Stored data entries:
"""

/-- `INTAKE_PIECE_TOKENISED` (R279, R281). -/
def execIntakePieceTokenised (tower stream : Nat) (s : State) : Out := happens s (tryIntakePieceTokenised tower stream s)

/-! ### The end (R280, R282) -/

/-- The status word (R276). -/
def statusWord (len cause repl : Nat) : Nat := len % 2 ^ 40 + cause * 2 ^ 40 + min repl 65535 * 2 ^ 48

/-- Writing the status word of a message. -/
def Stream.writeStatus (x : Stream) (s : State) (m : Msg) (v : Nat) : Except RunFail State :=
  s.writeRun (x.tlb s) x.asid x.smode (m.desc.toNat + 56) (leBytes 8 v)

/-- `INTAKE_MESSAGE_END`, if it can happen (R280): every token delivered, the status word is written, then the end marker pushed. -/
def tryIntakeMessageEnd (tower stream : Nat) (s : State) : Option State :=
  match s.liveMsg tower stream .close with
  | none => none
  | some (x, m) =>
    if !m.decodeDone || m.fault.isSome || !m.pendingTokens.isEmpty || (!x.notok && decide (m.consumed < m.utf8.length))
        || decide (outputPlaces ≤ x.outQ.length) then none
    else match x.writeStatus s m (statusWord m.utf8.length 0 m.repl) with
      | .ok s1 => some (s1.modStream tower stream (fun y => { y with
          msg := none, outQ := y.outQ ++ [BitVec.ofNat 64 (2 * 2 ^ 60 + m.tokens % 2 ^ 32)] }))
      | .error (.fault f va) => some (s.stallStream tower x .close f va .write 7 0)
      | .error _ => some (s.faultMsg tower stream { m with noStatus := true } 7 (some 0))

/-- `INTAKE_MESSAGE_END` (R280). -/
def execIntakeMessageEnd (tower stream : Nat) (s : State) : Out := happens s (tryIntakeMessageEnd tower stream s)

/-- `MESSAGE_QUARANTINE`, if it can happen (R282): the abandoned marker, the status, and the quarantine element. -/
def tryMessageQuarantine (tower stream : Nat) (s : State) : Option State :=
  match s.liveMsg tower stream .close with
  | none => none
  | some (x, m) =>
    match m.fault with
    | none => none
    | some (cause, off) =>
      if !m.pendingTokens.isEmpty || decide (outputPlaces ≤ x.outQ.length) || decide (quarantinePlaces ≤ x.quarQ.length) then
        none
      else
        let fin := fun (s1 : State) => ((s1.freeStages tower stream).modStream tower stream (fun y => { y with
          msg := none
          outQ := y.outQ ++ [BitVec.ofNat 64 (3 * 2 ^ 60 + m.tokens % 2 ^ 32)]
          quarQ := y.quarQ ++ [BitVec.ofNat 64 (cause * 2 ^ 56 + bitsOf m.desc.toNat 55 0)] }))
        if m.noStatus then some (fin s)
        else match x.writeStatus s m (statusWord off cause m.repl) with
          | .ok s1 => some (fin s1)
          | .error (.fault f va) => some (s.stallStream tower x .close f va .write cause off)
          | .error _ => some (fin s)

/-- `MESSAGE_QUARANTINE` (R282). -/
def execMessageQuarantine (tower stream : Nat) (s : State) : Out := happens s (tryMessageQuarantine tower stream s)

end Sys2Proof.Machine
end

"""

• Assigned task: Print, from the entries above, the line with "s.writeRun (x.tlb s)", the line with "quarQ := y.quarQ" and all lines between them, exactly and with nothing else.

• Exercise result:
  s.writeRun (x.tlb s) x.asid x.smode (m.desc.toNat + 56) (leBytes 8 v)

/-- `INTAKE_MESSAGE_END`, if it can happen (R280): every token delivered, the status word is written, then the end marker pushed. -/
def tryIntakeMessageEnd (tower stream : Nat) (s : State) : Option State :=
  match s.liveMsg tower stream .close with
  | none => none
  | some (x, m) =>
    if !m.decodeDone || m.fault.isSome || !m.pendingTokens.isEmpty || (!x.notok && decide (m.consumed < m.utf8.length))
        || decide (outputPlaces ≤ x.outQ.length) then none
    else match x.writeStatus s m (statusWord m.utf8.length 0 m.repl) with
      | .ok s1 => some (s1.modStream tower stream (fun y => { y with
          msg := none, outQ := y.outQ ++ [BitVec.ofNat 64 (2 * 2 ^ 60 + m.tokens % 2 ^ 32)] }))
      | .error (.fault f va) => some (s.stallStream tower x .close f va .write 7 0)
      | .error _ => some (s.faultMsg tower stream { m with noStatus := true } 7 (some 0))

/-- `INTAKE_MESSAGE_END` (R280). -/
def execIntakeMessageEnd (tower stream : Nat) (s : State) : Out := happens s (tryIntakeMessageEnd tower stream s)

/-- `MESSAGE_QUARANTINE`, if it can happen (R282): the abandoned marker, the status, and the quarantine element. -/
def tryMessageQuarantine (tower stream : Nat) (s : State) : Option State :=
  match s.liveMsg tower stream .close with
  | none => none
  | some (x, m) =>
    match m.fault with
    | none => none
    | some (cause, off) =>
      if !m.pendingTokens.isEmpty || decide (outputPlaces ≤ x.outQ.length) || decide (quarantinePlaces ≤ x.quarQ.length) then
        none
      else
        let fin := fun (s1 : State) => ((s1.freeStages tower stream).modStream tower stream (fun y => { y with
          msg := none
          outQ := y.outQ ++ [BitVec.ofNat 64 (3 * 2 ^ 60 + m.tokens % 2 ^ 32)]
          quarQ := y.quarQ ++ [BitVec.ofNat 64 (cause * 2 ^ 56 + bitsOf m.desc.toNat 55 0)] }))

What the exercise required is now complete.